The complete set of records below must be repeated precisely as given.

Records from a data collection
* * *

-- ==== Sys2Proof/Laws/Books.lean ====
section
/-! SUPPORT. The laws of the offer table, the message pool and the queue's BIDs and TEXTs: what each operation does to them. -/

namespace Sys2Proof.Machine

/-! ### The laws on a set of BID and TEXT entries -/

/-- A set of BID and TEXT entries, each by class, owner and sequence number. -/
abbrev Keys := UpClass → OwnerRef → Nat → Prop

/-- The BIDs and TEXTs of the queue. -/
def keyIn (s : State) : Keys := fun c r q =>
  (c = .bid ∨ c = .text) ∧ ∃ e ∈ s.uplink.entries, e.cls = c ∧ e.ref = r ∧ e.seq = q

/-- A set of entries without the BID of an offer entry. -/
def dropBid (P : Keys) (i : Nat) : Keys := fun c r q => P c r q ∧ ¬(c = .bid ∧ r = .offer i)

/-- A set of entries without the TEXT of a slot. -/
def dropText (P : Keys) (i : Nat) : Keys := fun c r q => P c r q ∧ ¬(c = .text ∧ r = .slot i)

/-- The laws on jobs, bids and slots, of a set of entries that may differ from the queue's while a command is at work. -/
structure Weak (P : Keys) (s : State) : Prop where
  job : JobLaw s
  bid : ∀ r q, P .bid r q → ∃ i o, r = .offer i ∧ offerAt i s = some o ∧ o.bidSeq = some q
  named : ∀ i o q, offerAt i s = some o → o.bidSeq = some q →
    o.state = .bidSent ∧ P .bid (.offer i) q
  text : ∀ r q, P .text r q → ∃ i x, r = .slot i ∧ slotAt i s = some x ∧ x.ref = some q
  used : ∀ i x, slotAt i s = some x → x.held ≠ none ∨ x.ref ≠ none
  refs : ∀ i x q, slotAt i s = some x → x.ref = some q → P .text (.slot i) q
  rest : RestLaw s

/-- The queue law and the laws of the books are carried from s to t. -/
structure Kept (s t : State) : Prop where
  queue : QueueLaw s → QueueLaw t
  weak : QueueLaw s → Weak (keyIn s) s → Weak (keyIn t) t
  shut : QueueLaw s → Weak (keyIn s) s → OpenLaw s → OpenLaw t

theorem booksLaw_iff (s : State) : BooksLaw s ↔ Weak (keyIn s) s ∧ OpenLaw s := by
  constructor
  · rintro ⟨j, o, ⟨b1, b2⟩, ⟨t1, t2, t3⟩, r⟩
    refine ⟨⟨j, ?_, ?_, ?_, t2, ?_, r⟩, o⟩
    · rintro _ _ ⟨-, e, he, hc, rfl, rfl⟩
      obtain ⟨i, o, h1, h2, -, h3⟩ := b1 e he hc
      exact ⟨i, o, h1, h2, h3⟩
    · intro i o q h1 h2
      obtain ⟨h3, h4⟩ := b2 i o q h1 h2
      exact ⟨h3, Or.inl rfl, h4⟩
    · rintro _ _ ⟨-, e, he, hc, rfl, rfl⟩
      exact t1 e he hc
    · intro i x q h1 h2
      exact ⟨Or.inr rfl, t3 i x q h1 h2⟩
  · rintro ⟨w, o⟩
    refine ⟨w.job, o, ⟨?_, ?_⟩, ⟨?_, w.used, ?_⟩, w.rest⟩
    · intro e he hc
      obtain ⟨i, o, h1, h2, h3⟩ := w.bid e.ref e.seq ⟨Or.inl rfl, e, he, hc, rfl, rfl⟩
      exact ⟨i, o, h1, h2, (w.named i o _ h2 h3).1, h3⟩
    · intro i o q h1 h2
      obtain ⟨h3, -, h4⟩ := w.named i o q h1 h2
      exact ⟨h3, h4⟩
    · intro e he hc
      exact w.text e.ref e.seq ⟨Or.inr rfl, e, he, hc, rfl, rfl⟩
    · intro i x q h1 h2
      exact (w.refs i x q h1 h2).2

namespace Kept

theorem refl (s : State) : Kept s s := ⟨id, fun _ h => h, fun _ _ h => h⟩

theorem trans {s t u : State} (h : Kept s t) (k : Kept t u) : Kept s u :=
  ⟨fun q => k.queue (h.queue q), fun q w => k.weak (h.queue q) (h.weak q w),
   fun q w o => k.shut (h.queue q) (h.weak q w) (h.shut q w o)⟩

theorem before {s t u : State} (k : Kept t u) (h : Kept s t) : Kept s u := h.trans k

theorem ite {p : Prop} [Decidable p] {s t u : State} (h : p → Kept s t) (k : ¬p → Kept s u) :
    Kept s (if p then t else u) := by
  by_cases c : p
  · rw [if_pos c]; exact h c
  · rw [if_neg c]; exact k c

end Kept

theorem Weak.congr {P Q : Keys} {s : State} (h : ∀ c r q, Q c r q ↔ P c r q) (w : Weak P s) :
    Weak Q s := by
  have e : Q = P := funext fun c => funext fun r => funext fun q => propext (h c r q)
  rw [e]; exact w

/-! ### Steps that leave a set of entries as it is -/

/-- t has the offers' and slots' laws of s for every set of entries, and the same BIDs and TEXTs. -/
structure Holds (s t : State) : Prop where
  weak : ∀ P, Weak P s → Weak P t
  shut : ∀ P, Weak P s → OpenLaw s → OpenLaw t
  keys : ∀ c r q, keyIn t c r q ↔ keyIn s c r q

namespace Holds

theorem refl (s : State) : Holds s s := ⟨fun _ h => h, fun _ _ h => h, fun _ _ _ => Iff.rfl⟩

theorem trans {s t u : State} (h : Holds s t) (k : Holds t u) : Holds s u :=
  ⟨fun P w => k.weak P (h.weak P w), fun P w o => k.shut P (h.weak P w) (h.shut P w o),
   fun c r q => (k.keys c r q).trans (h.keys c r q)⟩

theorem before {s t u : State} (k : Holds t u) (h : Holds s t) : Holds s u := h.trans k

theorem ite {p : Prop} [Decidable p] {s t u : State} (h : p → Holds s t) (k : ¬p → Holds s u) :
    Holds s (if p then t else u) := by
  by_cases c : p
  · rw [if_pos c]; exact h c
  · rw [if_neg c]; exact k c

theorem kept {s t : State} (h : Holds s t) (k : QueueLaw s → QueueLaw t) : Kept s t :=
  ⟨k, fun _ w => (h.weak _ w).congr h.keys, fun _ w o => h.shut _ w o⟩

end Holds

/-- The released state, the controller's state, the offers, the slots and the queue's entries are those of s. -/
structure Still (s t : State) : Prop where
  phase : t.phase = s.phase
  em : t.emerg.state = s.emerg.state
  offers : t.offers.entries = s.offers.entries
  slots : t.pool.slots = s.pool.slots
  entries : t.uplink.entries = s.uplink.entries

theorem offerAt_of_entries {s t : State} (h : t.offers.entries = s.offers.entries) (i : Nat) :
    offerAt i t = offerAt i s := by unfold offerAt; rw [h]

theorem slotAt_of_slots {s t : State} (h : t.pool.slots = s.pool.slots) (i : Nat) :
    slotAt i t = slotAt i s := by unfold slotAt; rw [h]

theorem Weak.same {P : Keys} {s t : State} (hp : t.phase = s.phase)
    (ho : t.offers.entries = s.offers.entries) (hs : t.pool.slots = s.pool.slots) (w : Weak P s) :
    Weak P t := by
  have a := fun i => offerAt_of_entries ho i
  have b := fun i => slotAt_of_slots hs i
  obtain ⟨h1, h2, h3, h4, h5, h6, h7⟩ := w
  refine ⟨?_, ?_, ?_, ?_, ?_, ?_, ?_⟩
  · intro i j o p; rw [a i, a j]; exact h1 i j o p
  · intro r q h
    obtain ⟨i, o, k⟩ := h2 r q h
    exact ⟨i, o, by rw [a i]; exact k⟩
  · intro i o q; rw [a i]; exact h3 i o q
  · intro r q h
    obtain ⟨i, x, k⟩ := h4 r q h
    exact ⟨i, x, by rw [b i]; exact k⟩
  · intro i x; rw [b i]; exact h5 i x
  · intro i x q; rw [b i]; exact h6 i x q
  · intro h i; rw [a i, b i]; exact h7 (by rw [← hp]; exact h) i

* * *

Exercise answer
-- ==== Sys2Proof/Laws/Books.lean ====
section
/-! SUPPORT. The laws of the offer table, the message pool and the queue's BIDs and TEXTs: what each operation does to them. -/

namespace Sys2Proof.Machine

/-! ### The laws on a set of BID and TEXT entries -/

/-- A set of BID and TEXT entries, each by class, owner and sequence number. -/
abbrev Keys := UpClass → OwnerRef → Nat → Prop

/-- The BIDs and TEXTs of the queue. -/
def keyIn (s : State) : Keys := fun c r q =>
  (c = .bid ∨ c = .text) ∧ ∃ e ∈ s.uplink.entries, e.cls = c ∧ e.ref = r ∧ e.seq = q

/-- A set of entries without the BID of an offer entry. -/
def dropBid (P : Keys) (i : Nat) : Keys := fun c r q => P c r q ∧ ¬(c = .bid ∧ r = .offer i)

/-- A set of entries without the TEXT of a slot. -/
def dropText (P : Keys) (i : Nat) : Keys := fun c r q => P c r q ∧ ¬(c = .text ∧ r = .slot i)

/-- The laws on jobs, bids and slots, of a set of entries that may differ from the queue's while a command is at work. -/
structure Weak (P : Keys) (s : State) : Prop where
  job : JobLaw s
  bid : ∀ r q, P .bid r q → ∃ i o, r = .offer i ∧ offerAt i s = some o ∧ o.bidSeq = some q
  named : ∀ i o q, offerAt i s = some o → o.bidSeq = some q →
    o.state = .bidSent ∧ P .bid (.offer i) q
  text : ∀ r q, P .text r q → ∃ i x, r = .slot i ∧ slotAt i s = some x ∧ x.ref = some q
  used : ∀ i x, slotAt i s = some x → x.held ≠ none ∨ x.ref ≠ none
  refs : ∀ i x q, slotAt i s = some x → x.ref = some q → P .text (.slot i) q
  rest : RestLaw s

/-- The queue law and the laws of the books are carried from s to t. -/
structure Kept (s t : State) : Prop where
  queue : QueueLaw s → QueueLaw t
  weak : QueueLaw s → Weak (keyIn s) s → Weak (keyIn t) t
  shut : QueueLaw s → Weak (keyIn s) s → OpenLaw s → OpenLaw t

theorem booksLaw_iff (s : State) : BooksLaw s ↔ Weak (keyIn s) s ∧ OpenLaw s := by
  constructor
  · rintro ⟨j, o, ⟨b1, b2⟩, ⟨t1, t2, t3⟩, r⟩
    refine ⟨⟨j, ?_, ?_, ?_, t2, ?_, r⟩, o⟩
    · rintro _ _ ⟨-, e, he, hc, rfl, rfl⟩
      obtain ⟨i, o, h1, h2, -, h3⟩ := b1 e he hc
      exact ⟨i, o, h1, h2, h3⟩
    · intro i o q h1 h2
      obtain ⟨h3, h4⟩ := b2 i o q h1 h2
      exact ⟨h3, Or.inl rfl, h4⟩
    · rintro _ _ ⟨-, e, he, hc, rfl, rfl⟩
      exact t1 e he hc
    · intro i x q h1 h2
      exact ⟨Or.inr rfl, t3 i x q h1 h2⟩
  · rintro ⟨w, o⟩
    refine ⟨w.job, o, ⟨?_, ?_⟩, ⟨?_, w.used, ?_⟩, w.rest⟩
    · intro e he hc
      obtain ⟨i, o, h1, h2, h3⟩ := w.bid e.ref e.seq ⟨Or.inl rfl, e, he, hc, rfl, rfl⟩
      exact ⟨i, o, h1, h2, (w.named i o _ h2 h3).1, h3⟩
    · intro i o q h1 h2
      obtain ⟨h3, -, h4⟩ := w.named i o q h1 h2
      exact ⟨h3, h4⟩
    · intro e he hc
      exact w.text e.ref e.seq ⟨Or.inr rfl, e, he, hc, rfl, rfl⟩
    · intro i x q h1 h2
      exact (w.refs i x q h1 h2).2

namespace Kept

theorem refl (s : State) : Kept s s := ⟨id, fun _ h => h, fun _ _ h => h⟩

theorem trans {s t u : State} (h : Kept s t) (k : Kept t u) : Kept s u :=
  ⟨fun q => k.queue (h.queue q), fun q w => k.weak (h.queue q) (h.weak q w),
   fun q w o => k.shut (h.queue q) (h.weak q w) (h.shut q w o)⟩

theorem before {s t u : State} (k : Kept t u) (h : Kept s t) : Kept s u := h.trans k

theorem ite {p : Prop} [Decidable p] {s t u : State} (h : p → Kept s t) (k : ¬p → Kept s u) :
    Kept s (if p then t else u) := by
  by_cases c : p
  · rw [if_pos c]; exact h c
  · rw [if_neg c]; exact k c

end Kept

theorem Weak.congr {P Q : Keys} {s : State} (h : ∀ c r q, Q c r q ↔ P c r q) (w : Weak P s) :
    Weak Q s := by
  have e : Q = P := funext fun c => funext fun r => funext fun q => propext (h c r q)
  rw [e]; exact w

/-! ### Steps that leave a set of entries as it is -/

/-- t has the offers' and slots' laws of s for every set of entries, and the same BIDs and TEXTs. -/
structure Holds (s t : State) : Prop where
  weak : ∀ P, Weak P s → Weak P t
  shut : ∀ P, Weak P s → OpenLaw s → OpenLaw t
  keys : ∀ c r q, keyIn t c r q ↔ keyIn s c r q

namespace Holds

theorem refl (s : State) : Holds s s := ⟨fun _ h => h, fun _ _ h => h, fun _ _ _ => Iff.rfl⟩

theorem trans {s t u : State} (h : Holds s t) (k : Holds t u) : Holds s u :=
  ⟨fun P w => k.weak P (h.weak P w), fun P w o => k.shut P (h.weak P w) (h.shut P w o),
   fun c r q => (k.keys c r q).trans (h.keys c r q)⟩

theorem before {s t u : State} (k : Holds t u) (h : Holds s t) : Holds s u := h.trans k

theorem ite {p : Prop} [Decidable p] {s t u : State} (h : p → Holds s t) (k : ¬p → Holds s u) :
    Holds s (if p then t else u) := by
  by_cases c : p
  · rw [if_pos c]; exact h c
  · rw [if_neg c]; exact k c

theorem kept {s t : State} (h : Holds s t) (k : QueueLaw s → QueueLaw t) : Kept s t :=
  ⟨k, fun _ w => (h.weak _ w).congr h.keys, fun _ w o => h.shut _ w o⟩

end Holds

/-- The released state, the controller's state, the offers, the slots and the queue's entries are those of s. -/
structure Still (s t : State) : Prop where
  phase : t.phase = s.phase
  em : t.emerg.state = s.emerg.state
  offers : t.offers.entries = s.offers.entries
  slots : t.pool.slots = s.pool.slots
  entries : t.uplink.entries = s.uplink.entries

theorem offerAt_of_entries {s t : State} (h : t.offers.entries = s.offers.entries) (i : Nat) :
    offerAt i t = offerAt i s := by unfold offerAt; rw [h]

theorem slotAt_of_slots {s t : State} (h : t.pool.slots = s.pool.slots) (i : Nat) :
    slotAt i t = slotAt i s := by unfold slotAt; rw [h]

theorem Weak.same {P : Keys} {s t : State} (hp : t.phase = s.phase)
    (ho : t.offers.entries = s.offers.entries) (hs : t.pool.slots = s.pool.slots) (w : Weak P s) :
    Weak P t := by
  have a := fun i => offerAt_of_entries ho i
  have b := fun i => slotAt_of_slots hs i
  obtain ⟨h1, h2, h3, h4, h5, h6, h7⟩ := w
  refine ⟨?_, ?_, ?_, ?_, ?_, ?_, ?_⟩
  · intro i j o p; rw [a i, a j]; exact h1 i j o p
  · intro r q h
    obtain ⟨i, o, k⟩ := h2 r q h
    exact ⟨i, o, by rw [a i]; exact k⟩
  · intro i o q; rw [a i]; exact h3 i o q
  · intro r q h
    obtain ⟨i, x, k⟩ := h4 r q h
    exact ⟨i, x, by rw [b i]; exact k⟩
  · intro i x; rw [b i]; exact h5 i x
  · intro i x q; rw [b i]; exact h6 i x q
  · intro h i; rw [a i, b i]; exact h7 (by rw [← hp]; exact h) i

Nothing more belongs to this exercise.